By a happy coincidence, a close friend of mine is preparing to lead a book group on Swann's Way at the Richard Hugo House in Seattle. Whenever I can squeeze in a phone call to my friend, we discuss Proust in bits and pieces. He recently reminded me that a major theme of the novel revolves around habit, which, necessary as it is in Proust's view, has an inevitably dulling effect on attentiveness. In Within a Budding Grove, I recently came across a passage that speaks directly to my friend's observations.

On page 705 of the silver Moncrieff edition, young Marcel is taking the train for the first time to Balbec. The train stops at a little station between two mountains, and Marcel spots a tall girl emerging from the station house, carrying a jar of milk. She walks past the train windows and offers milk and coffee to the few awakened passengers.

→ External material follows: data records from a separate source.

/-- What the own queues of a partition offer. -/
def ownPick (s : State) (ps : List Part) (p : Part) : Pick :=
  match ownNext s p with
  | none => if ownHeads s p = [] then .nothing else .held
  | some e =>
    if !roomFor s e.part (s.cost e.entry) then .held
    else .next e (updWhere (fun x => x.id == p.id) (fun y => { y with lastQ := e.q }) ps)

/-- The guaranteed pass: the partitions whose minimum-rate bucket holds the cost of their next command, in rotation of
partition ID after the one last served. A partition whose next command is LOW_PRIORITY is not served here. -/
def guaranteed (s : State) : Option Fetched :=
  let ready := s.parts.filterMap (fun p => match ownNext s p with
    | none => none
    | some e =>
      let c := s.cost e.entry
      if !bit (byteAt e.entry 6) 2 ∧ c * tokUnit ≤ p.minTok ∧ roomFor s p.id c then some (p.id, e) else none)
  let after := ready.filter (fun x => decide (x.1 > s.sched.lastGuar))
  let pool := if after = [] then ready else after
  match (pool.map (fun x => x.1)).min? with
  | none => none
  | some i => (pool.find? (fun x => x.1 == i)).map (fun x => x.2)

def setPart (ps : List Part) (i : Nat) (f : Part → Part) : List Part := updWhere (fun p => p.id == i) f ps

/-- The siblings visited at a parent: its own queues (as 0) and its children in ascending order. -/
def siblings (s : State) (p : Nat) : List Nat := 0 :: (s.children p).map (fun c => c.id)

/-- A visited sibling's weight and deficit; `0` stands for the parent's own queues. -/
def sibWeight (ps : List Part) (p sib : Nat) : Nat :=
  match ps.find? (fun x => x.id == (if sib = 0 then p else sib)) with
  | none => 0
  | some x => if sib = 0 then x.selfWeight else x.weight
def sibDeficit (ps : List Part) (p sib : Nat) : Nat :=
  match ps.find? (fun x => x.id == (if sib = 0 then p else sib)) with
  | none => 0
  | some x => if sib = 0 then x.selfDeficit else x.deficit
def setDeficit (ps : List Part) (p sib d : Nat) : List Part :=
  if sib = 0 then setPart ps p (fun x => { x with selfDeficit := d })
  else setPart ps sib (fun x => { x with deficit := d })

/-- Visits siblings in turn until one's deficit covers its next command (R53). `next` tells what a sibling offers: with
nothing waiting its deficit is set to zero, held back it is skipped with its deficit as it is. -/
def visit (quantum p : Nat) (next : List Part → Nat → Pick) (cost : Fetched → Nat) :
    Nat → List Nat → List Nat → List Part → Bool → Pick
  | 0, _, _, _, _ => .held
  | k + 1, all, [], ps, fresh => visit quantum p next cost k all all ps fresh
  | k + 1, all, sib :: rest, ps, fresh =>
    match next ps sib with
    | .nothing => visit quantum p next cost k all rest (setDeficit ps p sib 0) true
    | .held => visit quantum p next cost k all rest ps true
    | .next e ps' =>
      let d := sibDeficit ps p sib + (if fresh then sibWeight ps p sib * quantum else 0)
      if cost e ≤ d then .next e (setPart (setDeficit ps' p sib (d - cost e)) p (fun x => { x with turn := sib }))
      else visit quantum p next cost k all rest (setDeficit ps p sib d) true

/-- A sibling's offer is an entry. -/
def Pick.isNext : Pick → Bool
  | .next _ _ => true
  | _ => false

def Pick.isNothing : Pick → Bool
  | .nothing => true
  | _ => false

/-- Deficit round robin at a parent, over its own queues and its children's subtrees (R53). The visit that admitted
last goes on without a new quantum. -/
def drr (s : State) : Nat → List Part → Nat → Pick
  | 0, _, _ => .nothing
  | k + 1, ps, p =>
    let next := fun (qs : List Part) (sib : Nat) =>
      if sib = 0 then
        match qs.find? (fun x => x.id == p) with
        | none => Pick.nothing
        | some x => ownPick s qs x
      else drr s k qs sib
    let all := siblings s p
    let turn := ((ps.find? (fun x => x.id == p)).map (fun x => x.turn)).getD 0
    if all.any (fun sib => (next ps sib).isNext) then
      visit (max 1 s.sched.quantum) p next (fun e => s.cost e.entry) (65536 * (all.length + 1)) all
        (all.dropWhile (fun x => x != turn)) ps false
    else if all.all (fun sib => (next ps sib).isNothing) then .nothing
    else .held

/-- The entry admitted by the weighted pass and the partition table after it. -/
def weighted (s : State) : Option (Fetched × List Part) :=
  match drr s 8 s.parts 0 with
  | .next e ps => some (e, ps)
  | _ => none

/-- The first occurrence of an entry removed. -/
def dropFetched (l : List Fetched) (e : Fetched) : List Fetched := l.erase e

/-- Admission of a fetched entry. -/
def admitFetched (s : State) (e : Fetched) : State :=
  match s.queue? e.q, freePlace s (fieldLe e.entry 4 2 % 1024) with
  | some q, some p =>
    admitEntry { s with fetched := dropFetched s.fetched e } p (.queue e.q) q.fn e.part e.entry
  | _, _ => s

/-- One admission slot (R52): the buckets fill, then the mailbox, the guaranteed pass and the weighted pass. -/
def schedAdmit (s0 : State) : State :=
  let s := { s0 with parts := s0.parts.map (fillTokens s0.looms) }
  if !admitOpen s then s
  else match waitingMbx s with
    | some m => admitMbx s m
    | none =>
      match guaranteed s with
      | some e =>
        admitFetched { s with sched := { s.sched with lastGuar := e.part },
                              parts := setPart s.parts e.part (fun y => { y with lastQ := e.q }) } e
      | none =>
        match weighted s with
        | some (e, ps) => admitFetched { s with parts := ps } e
        | none => s

def execSchedAdmit (s : State) : Outcome := .next (schedAdmit s)

/-- Extended data reaches the shed (R68); the rest of admission follows. The image of a DRAFT_LOAD or FW_STAGE reaches
the staging area in the same way (R88; notes/assumptions/22.md). -/
def extDataFetched (p : Place) (data : Bytes) (s : State) : State :=
  match s.cmd? p with
  | none => s
  | some c =>
    match c.phase with
    | .waitExt =>
      if c.abort then s.retire c 0x7002
      else
        let len := Mem.num c.mem 24 4
        let c1 := { c with mem := Mem.writeN c.mem 0x100 (sl data 0 len), extLen := len }
        match c.dir with
        | none => s.retire c 0x1001
        | some d => admitRest (s.setCmd c1) c1 d
    | .waitImage =>
      if c.abort then s.retire c 0x7002
      else { (s.setCmd { c with phase := .ready }) with
             drafts := { s.drafts with staging := sl data 0 (min (c.inl 80 4) 0x200000) } }
    | _ => s

def execExtDataFetched (p : Place) (data : Bytes) (s : State) : Outcome := .next (extDataFetched p data s)

end Sys2Proof.Machine
end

Marcel suddenly remarks:

Flushed with the glow of morning, her face was rosier than the sky. I felt on seeing her that desire to live which is reborn in us whenever we become conscious anew of beauty and of happiness.

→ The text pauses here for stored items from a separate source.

/-- Completions of cancelled entries of a queue are written while slots are free for them (R77, R61), at most `k`. -/
def State.tryCancelled (s : State) (qid : Nat) : Nat → State
  | 0 => s
  | k + 1 =>
    match s.queue? qid, s.fetched.find? (fun e => e.q == qid && e.cancelled) with
    | some q, some e =>
      if queueLoad s q + b2n q.errDue < 2 ^ q.log2 - 1 then
        (({ s with fetched := s.fetched.erase e }).refuseEntry (.queue qid) q.fn e.part e.entry 0x7002).tryCancelled qid k
      else s
    | _, _ => s

/-- A slot may have become free: what waits for one in the queue is written, and fetching goes on. -/
def State.slotFree (s : State) (qid : Nat) : State :=
  let s1 := s.tryErr qid
  (s1.tryCancelled qid s1.fetched.length).tryFetch qid

/-- The submission-tail half (R60). A write equal to the current tail is an accepted one, and so it retries a slot whose
fetch failed (0x0B06); R60's 'no effect' is read of the tail alone (DESIGN CHOICE, notes/assumptions/61.md). -/
def writeSqTail (s : State) (q : Queue) (fn off v p4 : Nat) : State :=
  let d := 2 ^ q.log2
  if v ≥ d ∨ (v + d - q.sqHead) % d < q.ready then s.violation 0x0B04 fn (some q.id) off p4
  else if v = q.sqTail then
    if q.stopped then (s.modQueue q.id (fun x => { x with stopped := false })).tryFetch q.id else s
  else (s.modQueue q.id (fun x => { x with sqTail := v, stopped := false })).tryFetch q.id

/-- The completion-head half (R61). -/
def writeCqHead (s : State) (q : Queue) (fn off v p4 : Nat) : State :=
  let d := 2 ^ q.log2
  if v ≥ d ∨ (v + d - q.cqHead) % d > (q.cqTail + d - q.cqHead) % d then s.violation 0x0B05 fn (some q.id) off p4
  else (s.modQueue q.id (fun x => { x with cqHead := v })).slotFree q.id

/-- A doorbell write (R59, Table 03.14): a wrong size or alignment, a queue not assigned to the function, a standby's or
an UNBOUND queue, then the halves, the submission tail first. -/
def doorbell (fn off size value : Nat) (s : State) : State :=
  let q := pairQueue s fn off
  let qid := q.map (fun x => x.id)
  let p4 := value % 2 ^ 32
  if (pairIndex fn off).isNone then s
  else if !((size == 4 && off % 4 == 0) || (size == 8 && off % 8 == 0)) then s.violation 0x0B03 fn qid off p4
  else match q with
    | none => s.violation 0x0B01 fn none off p4
    | some x =>
      if !x.bound ∨ !s.active then s.violation 0x0B02 fn qid off p4
      else if size = 8 then
        let s1 := writeSqTail s x fn off (value % 2 ^ 32) p4
        match s1.queue? x.id with
        | none => s1
        | some y => writeCqHead s1 y fn off (value / 2 ^ 32 % 2 ^ 32) p4
      else if off % 8 = 0 then writeSqTail s x fn off p4 p4
      else writeCqHead s x fn off p4 p4

/-- A write whose first byte falls in a submission-tail half. -/
def execDoorbellSqTail (fn off size value : Nat) (s : State) : Outcome :=
  .next (if off % 8 < 4 then doorbell fn off size value s else s)

/-- A write whose first byte falls in a completion-head half. -/
def execDoorbellCqHead (fn off size value : Nat) (s : State) : Outcome :=
  .next (if off % 8 ≥ 4 then doorbell fn off size value s else s)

To what should we attribute Marcel's sudden awakening to a renewed sense of life and beauty? Marcel analyzes it this way:

But in this again the temporary cessation of Habit played a great part. I was giving the milk-girl the benefit of the fact that it was the whole of my being, fit to taste the keenest joys, which confronted her. As a rule it is with our being reduced to a minimum that we live; most of our faculties lie dormant because they can rely upon Habit, which knows what there is to be done and has no need of their services. But on the morning of travel, the interruption of the routine of my existence, the unfamiliar place and time, had made their presence indispensable. My habits, which were sedentary and not matutinal, for once were missing, and all my faculties came hurrying to take their place, vying with one another in their zeal, rising, each of them, like waves, to the same unaccustomed level, from the basest to the most exalted, from breath, appetite, the circulation of my blood to receptivity and imagination.

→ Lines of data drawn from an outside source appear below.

-- ==== Sys2Proof/Machine/Partition.lean ====
section
/-! DEFINITION. Partitions and queues (chapter 02): the management opcodes, binding, teardown, cancelling; the table
opcodes (R175-R181) and the cache opcodes (R162) that run in a steward context. -/

namespace Sys2Proof.Machine

open Sys2Proof

/-! ## Partition records (Tables 02.1, 02.3) -/

/-- The attributes of a partition record. -/
structure Attrs where
  weight : Nat
  selfWeight : Nat
  minRate : Nat
  ceilRate : Nat
  cacheMin : Nat
  cacheMax : Nat
  inflightMax : Nat
  queueQuota : Nat
  objQuota : Nat
deriving DecidableEq, Repr

def Attrs.of (r : Bytes) : Attrs :=
  { weight := fieldLe r 4 2, selfWeight := fieldLe r 6 2, minRate := fieldLe r 8 4, ceilRate := fieldLe r 12 4,
    cacheMin := fieldLe r 16 4, cacheMax := fieldLe r 20 4, inflightMax := fieldLe r 24 2, queueQuota := fieldLe r 26 2,
    objQuota := fieldLe r 28 4 }

/-- The ranges of Table 02.1. -/
def Attrs.rangeOk (a : Attrs) : Bool :=
  decide (1 ≤ a.weight ∧ a.weight ≤ 1024) && decide (1 ≤ a.selfWeight ∧ a.selfWeight ≤ 1024) &&
    decide (a.minRate ≤ 240000000) && (a.ceilRate == 0 || decide (a.ceilRate ≥ a.minRate)) &&
    decide (a.cacheMin ≤ a.cacheMax ∧ a.cacheMax ≤ 262144) && decide (1 ≤ a.inflightMax ∧ a.inflightMax ≤ 512) &&
    decide (a.queueQuota ≤ 16384) && decide (a.objQuota ≤ 65536)

/-- The limits against a parent of given attributes, with the sums over the other children. -/
def Attrs.under (a : Attrs) (p : Part) (sibs : List Part) : Bool :=
  let sum := fun (f : Part → Nat) => (sibs.map f).sum
  decide (sum (fun x => x.minRate) + a.minRate ≤ p.minRate) &&
    (a.ceilRate == 0 || p.ceilRate == 0 || decide (a.ceilRate ≤ p.ceilRate)) &&
    decide (sum (fun x => x.cacheMin) + a.cacheMin ≤ p.cacheMin) && decide (a.cacheMax ≤ p.cacheMax) &&
    decide (a.inflightMax ≤ p.inflightMax) && decide (sum (fun x => x.queueQuota) + a.queueQuota ≤ p.queueQuota) &&
    decide (sum (fun x => x.objQuota) + a.objQuota ≤ p.objQuota)

def Part.attrs (p : Part) : Attrs :=
  { weight := p.weight, selfWeight := p.selfWeight, minRate := p.minRate, ceilRate := p.ceilRate, cacheMin := p.cacheMin,
    cacheMax := p.cacheMax, inflightMax := p.inflightMax, queueQuota := p.queueQuota, objQuota := p.objQuota }

def Part.withAttrs (p : Part) (a : Attrs) : Part :=
  { p with weight := a.weight, selfWeight := a.selfWeight, minRate := a.minRate, ceilRate := a.ceilRate,
           cacheMin := a.cacheMin, cacheMax := a.cacheMax, inflightMax := a.inflightMax, queueQuota := a.queueQuota,
           objQuota := a.objQuota }

/-- The record of Table 02.3. -/
def Part.record (p : Part) : Bytes :=
  toLe 2 p.parent ++ toLe 2 p.id ++ toLe 2 p.weight ++ toLe 2 p.selfWeight ++ toLe 4 p.minRate ++ toLe 4 p.ceilRate ++
    toLe 4 p.cacheMin ++ toLe 4 p.cacheMax ++ toLe 2 p.inflightMax ++ toLe 2 p.queueQuota ++ toLe 4 p.objQuota ++
    sl p.accessKey 0 32

/-- The mirrored partition context (record type 0x04): the record, state (0 removed, 1 ACTIVE, 2 TEARING_DOWN), depth,
eviction mode, GENERATION and opcode enables (notes/assumptions/23.md). -/
def Part.body (p : Part) (st : Nat) : Bytes :=
  p.record ++ [byte st, byte p.depth, byte (b2n p.oldest), 0#8] ++ toLe 4 p.gen ++ toLe 128 p.enables.toNat

/-- The mirrored removal of a partition, with the table generations it leaves: the teardown's table updates have no record
of their own (R180, R183; notes/assumptions/23.md). -/
def Part.gone (p : Part) (rgen pgen : Nat) : Bytes := p.body 0 ++ toLe 4 rgen ++ toLe 4 pgen

/-- A partition's own change, committed and mirrored. -/
def partDone (s : State) (c : Cmd) (p : Part) (inline : Bytes) : State :=
  commitDone s { s with parts := updWhere (fun x => x.id == p.id) (fun _ => p) s.parts } c 0x04 p.id (p.body 1) inline []

/-! ## PART_CREATE, PART_MODIFY, PART_SET_ACCESS_KEY, PART_ENABLE_OPCODES, PART_SET_CACHE_POLICY -/

/-- The effective enables of a partition for the vendor opcodes. -/
def effective (s : State) (p : Nat) : BitVec 1024 :=
  (s.ancestors p).foldl (fun m a => m &&& ((s.part? a).map (fun x => x.enables)).getD 0) (BitVec.ofNat 1024 (2 ^ 512 - 1))

/-- The ID of a new partition. -/
def newId (s : State) (req : Nat) : Except Nat Nat :=
  if req = 0xFFFF then
    match firstFree (fun i => (s.part? i).isNone) 4095 1 with
    | some i => .ok i
    | none => .error 0x5002
  else if req < 1 ∨ req > 4095 ∨ (s.part? req).isSome then .error 0x1003 else .ok req

/-- The new partition of a record, under its parent. -/
def newPart (s : State) (id : Nat) (par : Part) (r : Bytes) : Part :=
  { Part.owner with id := id, parent := par.id, depth := par.depth + 1, accessKey := sl r 32 32,
                    gen := assocGet s.gens id 0 + 1, enables := effective s par.id, prefixLimit := some 0,
                    ruleLimit := some 0 }.withAttrs (Attrs.of r)

def partCreateBody (s : State) (c : Cmd) (par : Part) (r : Bytes) : State :=
  let a := Attrs.of r
  match newId s (fieldLe r 2 2) with
  | .error st => s.retire c st
  | .ok id =>
    if par.tearing ∨ par.depth ≥ 8 ∨ !a.rangeOk ∨ edPointBad (sl r 32 32) then s.retire c 0x1003
    else if !a.under par (s.children par.id) then s.retire c 0x5002
    else
      let p := newPart s id par r
      commitDone s { s with parts := s.parts ++ [p], gens := assocSet s.gens id p.gen } c 0x04 id (p.body 1) (toLe 2 id) []

/-- PART_CREATE (R41). -/
def partCreate (s : State) (c : Cmd) : State :=
  let r := c.own true
  match s.part? (fieldLe r 0 2) with
  | none => s.retire c 0x1003
  | some par => if par.tearing then s.retire c 0x1003 else withQuorum s c (partCreateBody s c par r)

def execPartCreate (i : Nat) (s : State) : Outcome := .next (stewardRow s i 0x010 partCreate)

/-- The children keep their limits under changed attributes, and the subtree's use stays within them (R37, R42). -/
def fitsBelow (s : State) (p : Part) (a : Attrs) : Bool :=
  let cs := s.children p.id
  let sum := fun (f : Part → Nat) => (cs.map f).sum
  decide (sum (fun x => x.minRate) ≤ a.minRate) && decide (sum (fun x => x.cacheMin) ≤ a.cacheMin) &&
    decide (sum (fun x => x.queueQuota) ≤ a.queueQuota) && decide (sum (fun x => x.objQuota) ≤ a.objQuota) &&
    cs.all (fun x => (x.ceilRate == 0 || a.ceilRate == 0 || decide (x.ceilRate ≤ a.ceilRate)) &&
      decide (x.cacheMax ≤ a.cacheMax) && decide (x.inflightMax ≤ a.inflightMax)) &&
    decide (s.boundQueues p.id ≤ a.queueQuota) && decide (objCount s p.id ≤ a.objQuota)

/-- The attributes of partition 0 other than SELF_WEIGHT are fixed (R38). -/
def ownerFixed (a : Attrs) : Bool := decide ({ a with selfWeight := 1 } = Part.owner.attrs)

def partModifyBody (s : State) (c : Cmd) (p : Part) (r : Bytes) : State :=
  let a := Attrs.of r
  if p.tearing ∨ !a.rangeOk ∨ (p.id = 0 ∧ !ownerFixed a) then s.retire c 0x1003
  else
    let par := (s.part? p.parent).getD p
    let sibs := (s.children par.id).filter (fun x => x.id != p.id)
    if p.id ≠ 0 ∧ !(a.under par sibs && fitsBelow s p a) then s.retire c 0x5002
    else partDone s c (p.withAttrs a) []

/-- PART_MODIFY (R41, R42). -/
def partModify (s : State) (c : Cmd) : State :=
  let r := c.own true
  match s.part? (fieldLe r 2 2) with
  | none => s.retire c 0x1003
  | some p => if p.tearing then s.retire c 0x1003 else withQuorum s c (partModifyBody s c p r)

def execPartModify (i : Nat) (s : State) : Outcome := .next (stewardRow s i 0x011 partModify)

/-- PART_SET_ACCESS_KEY: from the admin path or the partition's own queues. -/
def partSetAccessKey (s : State) (c : Cmd) : State :=
  let n := c.inl 72 2
  let key := c.inlB 80 32
  if !(c.admin || c.part == n) then s.retire c 0x2001
  else match s.part? n with
    | none => s.retire c 0x1003
    | some p => withQuorum s c (if edPointBad key then s.retire c 0x1003 else partDone s c { p with accessKey := key } [])

def execPartSetAccessKey (i : Nat) (s : State) : Outcome := .next (stewardRow s i 0x014 partSetAccessKey)

/-- PART_ENABLE_OPCODES (R89). -/
def partEnableOpcodes (s : State) (c : Cmd) : State :=
  match s.part? (c.inl 72 2) with
  | none => s.retire c 0x1003
  | some p =>
    if p.tearing then s.retire c 0x1003
    else withQuorum s c (partDone s c { p with enables := BitVec.ofNat 1024 (leNat (sl (c.own true) 0 128)) } [])

def execPartEnableOpcodes (i : Nat) (s : State) : Outcome := .next (stewardRow s i 0x015 partEnableOpcodes)

/-- PART_SET_CACHE_POLICY (Table 06.6). -/
def partSetCachePolicy (s : State) (c : Cmd) : State :=
  let n := c.inl 72 2
  match s.part? n with
  | none => s.retire c 0x1003
  | some p =>
    if p.tearing ∨ c.inl 74 1 > 1 ∨ !(c.admin || c.part == n) then s.retire c 0x1003
    else partDone s c { p with oldest := c.inl 74 1 == 1 } []

def execPartSetCachePolicy (i : Nat) (s : State) : Outcome := .next (stewardRow s i 0x016 partSetCachePolicy)

/-- The reply of Table 02.9. -/
def partReply (s : State) (p : Part) : Bytes :=
  p.record ++ [if p.tearing then 2#8 else 1#8, byte p.depth, byte (b2n p.oldest), 0#8] ++ toLe 4 p.gen ++
    toLe 4 (s.inflight p.id) ++ toLe 4 p.admitted ++ toLe 4 (s.boundQueues p.id) ++ toLe 4 (objCount s p.id) ++
    toLe 4 (s.occ p.id) ++ toLe 4 p.custVer ++
    toLe 4 ((s.rt.routes s.rt.rgen).filter (fun r => r.part == p.id)).length ++
    toLe 4 ((s.rt.rules s.rt.pgen).filter (fun r => r.part == p.id)).length ++
    toLe 2 (s.children p.id).length ++ zeros 22

/-- PART_QUERY (R43). -/
def partQuery (s : State) (c : Cmd) : State :=
  let n := c.inl 72 2
  if !inReach s c n then s.retire c 0x2001
  else match s.part? n with
    | none => s.retire c 0x1003
    | some p => okReply s c [] (partReply s p)

def execPartQuery (i : Nat) (s : State) : Outcome := .next (stewardRow s i 0x013 partQuery)

/-! ## Queues (R44-R48) -/

/-- MSI-X vectors of a function (Table 03.11). -/
def vectors (fn : Nat) : Nat := if fn = 0 then 2048 else 64

/-- Q_CREATE (R45). A ring that ends beyond 2^64 gives BAD_POINTER as a misaligned one does, and 0xFFFF with no free queue ID
gives BAD_FIELD: R45 names neither case (DESIGN CHOICE, notes/assumptions/24.md). -/
def qCreate (s : State) (c : Cmd) : State :=
  let req := c.inl 72 2
  let fn := c.inl 74 1
  let lg := c.inl 75 1
  let sq := c.inl 80 8
  let cq := c.inl 88 8
  let mine := s.queues.filter (fun q => q.fn == fn)
  let id := if req = 0xFFFF then firstFree (fun i => (s.queue? i).isNone) 16384 0
    else if req > 16383 ∨ (s.queue? req).isSome then none else some req
  if !s.host.ready then s.retire c 0x5001
  else match id, firstFree (fun k => !mine.any (fun q => q.localIdx == k)) 1024 0 with
    | some i, some k =>
      if !s.fnExists fn ∨ lg < 1 ∨ lg > 16 ∨ c.inl 76 2 ≥ vectors fn ∨ c.inl 78 1 > 1 ∨ !allZero (c.inlB 79 1) ∨
         !allZero (c.inlB 96 32) then s.retire c 0x1003
      else if sq % 4096 ≠ 0 ∨ cq % 4096 ≠ 0 ∨ sq + 128 * 2 ^ lg > 2 ^ 64 ∨ cq + 32 * 2 ^ lg > 2 ^ 64 then s.retire c 0x1004
      else
        let q : Queue := { id := i, fn := fn, localIdx := k, log2 := lg, vec := c.inl 76 2, intEn := c.inl 78 1 == 1, sq := sq,
                           cq := cq, bound := false, part := 0, sqHead := 0, sqTail := 0, cqHead := 0, cqTail := 0,
                           phase := true, reading := 0, stopped := false, errDue := false, deleting := false }
        okInline (({ s with queues := s.queues ++ [q] }).mirrorQueue i) c (toLe 2 i)
    | _, _ => s.retire c 0x1003

/-- Another command of a queue is unretired: in flight, or its completion is held. -/
def queueBusy (s : State) (c : Cmd) (q : Nat) : Bool :=
  s.cmds.any (fun x => x.place != c.place && x.path == Path.queue q) || s.lk.held.any (fun h => h.path == Path.queue q) ||
    s.d3held.any (fun h => h.path == Path.queue q)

Marcel feels the need to be noticed by the milk-carrier, and he signals her and calls to her. However, he is too late, and she slips away from him in a kind of burning vision as the doors close and the train begins to move. Marcel is not sure whether his exaltation was produced by the girl or whether his exaltation produced the pleasure of being in the girl's presence, but, whatever the case, he yearns to hang onto his excitement and the girl associated with it. Yet, as Marcel all too quickly realizes, his life is speeding away from her, and his thoughts turn to a fantasy of one day arranging to meet up with her again. The final irony is that the fantasy itself becomes a kind of habit of mind, which replaces the effort needed to recreate within him the very exaltation he yearns to hold onto.

I have some practical reasons for attending graduate school, but I only acted on those reasons because I thought the experience would, in my middle age, be an invitation to a renewed attentiveness to life. In a way, it fits a pattern of mine. As soon as I find myself competent at some endeavor, surrounded by respectful colleagues, I feel seized by a desire to jump into fresh endeavors, which, because they are new to me, I'm incompetent at. As increasingly difficult as it is for me to accept newfound incompetence, I feel, in the present case, more than compensated by the falling away of habit that comes with novel challenges. The anxiety that wakes me at four AM also brings with it an alertness that had been so long lost to me that I find it both unnerving and exhilarating.

I do not, as Robert Frost's woodsman, live by "turning to fresh tasks"—at least not in the way that Frost meant it. But with my increasing sense of time swiftly carrying my body to the next sudden reversal, I find it more imperative than ever to live within a consciousness alert to itself and to the fleeting world it endeavors to hold.